Más Dryden y más Purcell. (Aunque a quién le importa el pobre Dryden en este siglo...).  Esta canción, "Music for a While", es de una escena en la que se invoca a un espíritu para que haga su aparición, en el Oedipus de Dryden y Nathaniel Lee, y la cantó memorablemente Alfred Deller: 





Hubo una anécdota (sangrienta) durante la representación original de esta obra. Según Margaret Campbell (Henry Purcell, Glory of His Age, p. 196) "como si la obra misma no fuese bastante horripilante, parece que el público también contempló una muerte inesperada y accidental en el escenario". Lo cuenta Narcissus Luttrell en A Brief Historical Relation of State Affairs (Vol. 2, p. 593, traduzco): "Estando Sandford y Powell interpretando sus papeles, confundió el primero una daga afilada con una de las que la hoja se desliza dentro del mango, y le metió al otro una puñalada de tres pulgadas de hondo". 

Es un caso llamativo de esas interferencias entre vida y teatro, donde se juntan dos planos de realidad inesperadamente—el plano teatral se esfuma como el humo ante la irrupción de lo real, pero esa realidad se ve también atacada en su esencia, penetrada del dramatismo y evanescencia de su contrapartida teatral. Para Powell, desde luego, parece que terminaron a un tiempo el teatro de la escena y el de las bambalinas, y una función no debió parecer menos arbitraria que la otra.

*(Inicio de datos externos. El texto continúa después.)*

/-- R158: each compare writes its condition to pT and the complement to pF; CMPI compares with the sign-extended imm6. -/
def Obligations.ComparesWritePair : Prop :=
  (∀ (o : CP) (s : State), Safety.Clear (infoCP o 0) s →
    let r := (s.proc s.turn).r
    let a := r.getG o.a
    let b := r.getG o.b
    let put (c : Bool) := Safety.computes s [] ((r.setP o.pT c).setP o.pF (!c))
    exec (.cmpeq o) s = put (decide (a = b)) ∧ exec (.cmpne o) s = put (decide (a ≠ b)) ∧
    exec (.cmplt o) s = put (decide (a.toInt < b.toInt)) ∧ exec (.cmple o) s = put (decide (a.toInt ≤ b.toInt)) ∧
    exec (.cmpgt o) s = put (decide (b.toInt < a.toInt)) ∧ exec (.cmpge o) s = put (decide (b.toInt ≤ a.toInt)) ∧
    exec (.cmpltu o) s = put (decide (a.toNat < b.toNat)) ∧ exec (.cmpleu o) s = put (decide (a.toNat ≤ b.toNat)) ∧
    exec (.cmpgtu o) s = put (decide (b.toNat < a.toNat)) ∧ exec (.cmpgeu o) s = put (decide (b.toNat ≤ a.toNat))) ∧
  (∀ (o : CPI) (s : State), Safety.Clear (infoCPI o 0) s →
    let r := (s.proc s.turn).r
    let a := r.getG o.a
    let b : Word := BitVec.ofInt 64 o.imm.toInt
    let put (c : Bool) := Safety.computes s [] ((r.setP o.pT c).setP o.pF (!c))
    exec (.cmpeqi o) s = put (decide (a = b)) ∧ exec (.cmpnei o) s = put (decide (a ≠ b)) ∧
    exec (.cmplti o) s = put (decide (a.toInt < b.toInt)) ∧ exec (.cmplei o) s = put (decide (a.toInt ≤ b.toInt)) ∧
    exec (.cmpgti o) s = put (decide (b.toInt < a.toInt)) ∧ exec (.cmpgei o) s = put (decide (b.toInt ≤ a.toInt)) ∧
    exec (.cmpltui o) s = put (decide (a.toNat < b.toNat)) ∧ exec (.cmpleui o) s = put (decide (a.toNat ≤ b.toNat)) ∧
    exec (.cmpgtui o) s = put (decide (b.toNat < a.toNat)) ∧ exec (.cmpgeui o) s = put (decide (b.toNat ≤ a.toNat)))

/-- R159, R202: the eight logic words on predicates and on lane masks. -/
def Obligations.PredicateAndMaskLogic : Prop :=
  (∀ (o : PL) (s : State), Safety.Clear (infoPL o 0) s →
    let r := (s.proc s.turn).r
    let a := r.getP o.a
    let b := r.getP o.b
    let put (c : Bool) := Safety.computes s [] (r.setP o.d c)
    exec (.pand o) s = put (a && b) ∧ exec (.por o) s = put (a || b) ∧ exec (.pxor o) s = put (a != b) ∧ exec (.pandn o) s = put (a && !b) ∧
    exec (.porn o) s = put (a || !b) ∧ exec (.pnand o) s = put (!(a && b)) ∧ exec (.pnor o) s = put (!(a || b)) ∧
    exec (.pxnor o) s = put (a == b)) ∧
  (∀ (o : PL) (s : State), Safety.Clear (infoPLQ o 0) s →
    let r := (s.proc s.turn).r
    let a := r.getQ o.a
    let b := r.getQ o.b
    let put (c : Mask) := Safety.computes s [(2, o.d.toNat)] (r.setQ o.d c)
    exec (.qand o) s = put (a &&& b) ∧ exec (.qor o) s = put (a ||| b) ∧ exec (.qxor o) s = put (a ^^^ b) ∧ exec (.qandn o) s = put (a &&& ~~~b) ∧
    exec (.qorn o) s = put (a ||| ~~~b) ∧ exec (.qnand o) s = put (~~~(a &&& b)) ∧ exec (.qnor o) s = put (~~~(a ||| b)) ∧
    exec (.qxnor o) s = put (~~~(a ^^^ b)))

/-- R160 to R165: the scalar floating-point words read the low bits of their sources as codes of the format, compute exactly, round once to
nearest even, and write the code zero-extended with the flags of the rounding; compares write a predicate pair. -/
def Obligations.ScalarFloat : Prop :=
  (∀ (o : FR) (s : State), Safety.Clear (infoFR o 0) s →
    let r := (s.proc s.turn).r
    let F := fmtOf o.fmt
    let a := (r.getG o.a).toNat % 2 ^ F.bits
    let b := (r.getG o.b).toNat % 2 ^ F.bits
    let d := (r.getG o.d).toNat % 2 ^ F.bits
    let put (x : Nat × Flags) := Safety.computes s [(0, o.d.toNat)] ((r.orFlags x.2).setG o.d (BitVec.ofNat 64 x.1))
    exec (.fadd o) s = put (roundRne F (valAdd (F.value a) (F.value b))) ∧ exec (.fsub o) s = put (roundRne F (valSub (F.value a) (F.value b))) ∧
    exec (.fmul o) s = put (roundRne F (valMul (F.value a) (F.value b))) ∧ exec (.fdiv o) s = put (roundRne F (valDiv F.f (F.value a) (F.value b))) ∧
    exec (.fmin o) s = put (F.minmax false a b) ∧ exec (.fmax o) s = put (F.minmax true a b) ∧
    ((0, o.d.toNat) ∉ (s.proc s.turn).struck → exec (.fma o) s = put (roundRne F (valFma (F.value d) (F.value a) (F.value b))))) ∧
  (∀ (o : FR1) (s : State), Safety.Clear (infoFR1 o 0) s →
    let r := (s.proc s.turn).r
    let F := fmtOf o.fmt
    let x := roundRne F (valSqrt F.f (F.value ((r.getG o.a).toNat % 2 ^ F.bits)))
    exec (.fsqrt o) s = Safety.computes s [(0, o.d.toNat)] ((r.orFlags x.2).setG o.d (BitVec.ofNat 64 x.1))) ∧
  (∀ (o : FP) (s : State), Safety.Clear (infoFP o 0) s →
    let r := (s.proc s.turn).r
    let F := fmtOf o.fmt
    let a := (r.getG o.a).toNat % 2 ^ F.bits
    let b := (r.getG o.b).toNat % 2 ^ F.bits
    let nan := (F.value a).isNan || (F.value b).isNan
    let signalling := (F.value a).isSignalling || (F.value b).isSignalling
    let put (c : Bool) (f : Flags) := Safety.computes s [] (((r.orFlags f).setP o.pT c).setP o.pF (!c))
    exec (.fcmpeq o) s = put (!nan && decide (F.key a = F.key b)) (if signalling then fNV else 0) ∧
    exec (.fcmplt o) s = put (!nan && decide (F.key a < F.key b)) (if nan then fNV else 0) ∧
    exec (.fcmple o) s = put (!nan && decide (F.key a ≤ F.key b)) (if nan then fNV else 0) ∧
    exec (.fcmpun o) s = put nan (if signalling then fNV else 0))

/-- R165: the twelve conversions: between float formats and from integers rounded to nearest even, to integers truncated and saturated. -/
def Obligations.ScalarConversions : Prop :=
  ∀ (o : RR) (s : State), Safety.Clear (infoRR o 0) s →
    let r := (s.proc s.turn).r
    let a := r.getG o.a
    let put (x : Word) (f : Flags) := Safety.computes s [(0, o.d.toNat)] ((r.orFlags f).setG o.d x)
    let ff (F G : Fmt) := let x := roundTo G .rne (F.value (a.toNat % 2 ^ F.bits)); put (BitVec.ofNat 64 x.1) x.2
    let fi (F : Fmt) (lo hi : Int) := let x := roundInt lo hi .rtz (F.value (a.toNat % 2 ^ F.bits)); put (BitVec.ofInt 64 x.1) x.2
    let gf (F : Fmt) (i : Int) := let x := roundTo F .rne (.ofInt i); put (BitVec.ofNat 64 x.1) x.2
    exec (.fcvtsh o) s = ff .fp32 .fp16 ∧ exec (.fcvtsb o) s = ff .fp32 .bf16 ∧ exec (.fcvths o) s = ff .fp16 .fp32 ∧
    exec (.fcvtbs o) s = ff .bf16 .fp32 ∧ exec (.fcvthb o) s = ff .fp16 .bf16 ∧ exec (.fcvtbh o) s = ff .bf16 .fp16 ∧
    exec (.fcvtsi o) s = fi .fp32 (-(2 ^ 63)) (2 ^ 63 - 1) ∧ exec (.fcvthi o) s = fi .fp16 (-(2 ^ 63)) (2 ^ 63 - 1) ∧
    exec (.fcvtsu o) s = fi .fp32 0 (2 ^ 64 - 1) ∧ exec (.fcvtis o) s = gf .fp32 a.toInt ∧ exec (.fcvtih o) s = gf .fp16 a.toInt ∧
    exec (.fcvtus o) s = gf .fp32 (a.toNat : Int)

/-- R166: branches and calls; a JR whose target is no multiple of 4 traps MISALIGN at its own address and writes no link. A branch whose guard is false continues at pc + 4. -/
def Obligations.BranchesAndCalls : Prop :=
  (∀ (o : BT) (s : State), Safety.Clear (infoBT o 0) s →
    let p := s.proc s.turn
    exec (.br o) s = .next (Safety.retired s [] p.r (p.pc + BitVec.ofInt 64 (o.disp.toInt * 4)) true)) ∧
  (∀ (o : RI) (s : State), Safety.Clear (infoRI o 0) s →
    let p := s.proc s.turn
    exec (.jal o) s = .next (Safety.retired s [(0, o.d.toNat)] (p.r.setG o.d (p.pc + 4)) (p.pc + BitVec.ofInt 64 (o.imm.toInt * 4)) true)) ∧
  (∀ (o : RR) (s : State), Safety.Clear (infoRR o 0) s →
    let p := s.proc s.turn
    let t := p.r.getG o.a
    (t.toNat % 4 = 0 → exec (.jr o) s = .next (Safety.retired s [(0, o.d.toNat)] (p.r.setG o.d (p.pc + 4)) t true)) ∧
    (t.toNat % 4 ≠ 0 → exec (.jr o) s = .next (s.raise s.turn ⟨.misalign, t, 0, 0⟩))) ∧
  (∀ (i : Instr) (w : Issue) (s : State), ((∃ o, i = .br o ∧ w = infoBT o (packBT 0x10 o)) ∨ (∃ o, i = .jal o ∧ w = infoRI o (packRI 0x11 o)) ∨ (∃ o, i = .jr o ∧ w = infoRR o (packRR 0x12 0 o))) →
    w.gu.never = false → (s.proc s.turn).r.guard w.gu = false → (s.proc s.turn).mayIssue false false = true →
      Safety.Allotted w.gs w.vs (s.core (coreOf s.turn)).partition → exec i s = .next (s.setProc s.turn (s.proc s.turn).pass))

Hace poco releía The Spanish Tragedy, de Thomas Kyd, releía he dicho. Es una obra que incorpora en su argumento una fusión semejante de planos de realidad. ¿Se inspiraría Kyd en alguna experiencia, propia o ajena, de transición súbita entre la escena y la vida? No necesariamente tan violenta como la escena que crea Kyd, o como el apuñalamiento del actor Powell. La dimensión dramatúrgica de la vida es especialmente visible para un dramaturgo, y situaciones como los ensayos, o la periferia de las representaciones, proporcionan abundantes ejemplos de rupturas de marcos, de fenómenos situados en un espacio indeterminado entre la realidad y la ficción (esos besos de mentira, pongamos) o de transiciones imposibles entre dimensiones paralelas, entre los mundos imaginarios y la carne sólida.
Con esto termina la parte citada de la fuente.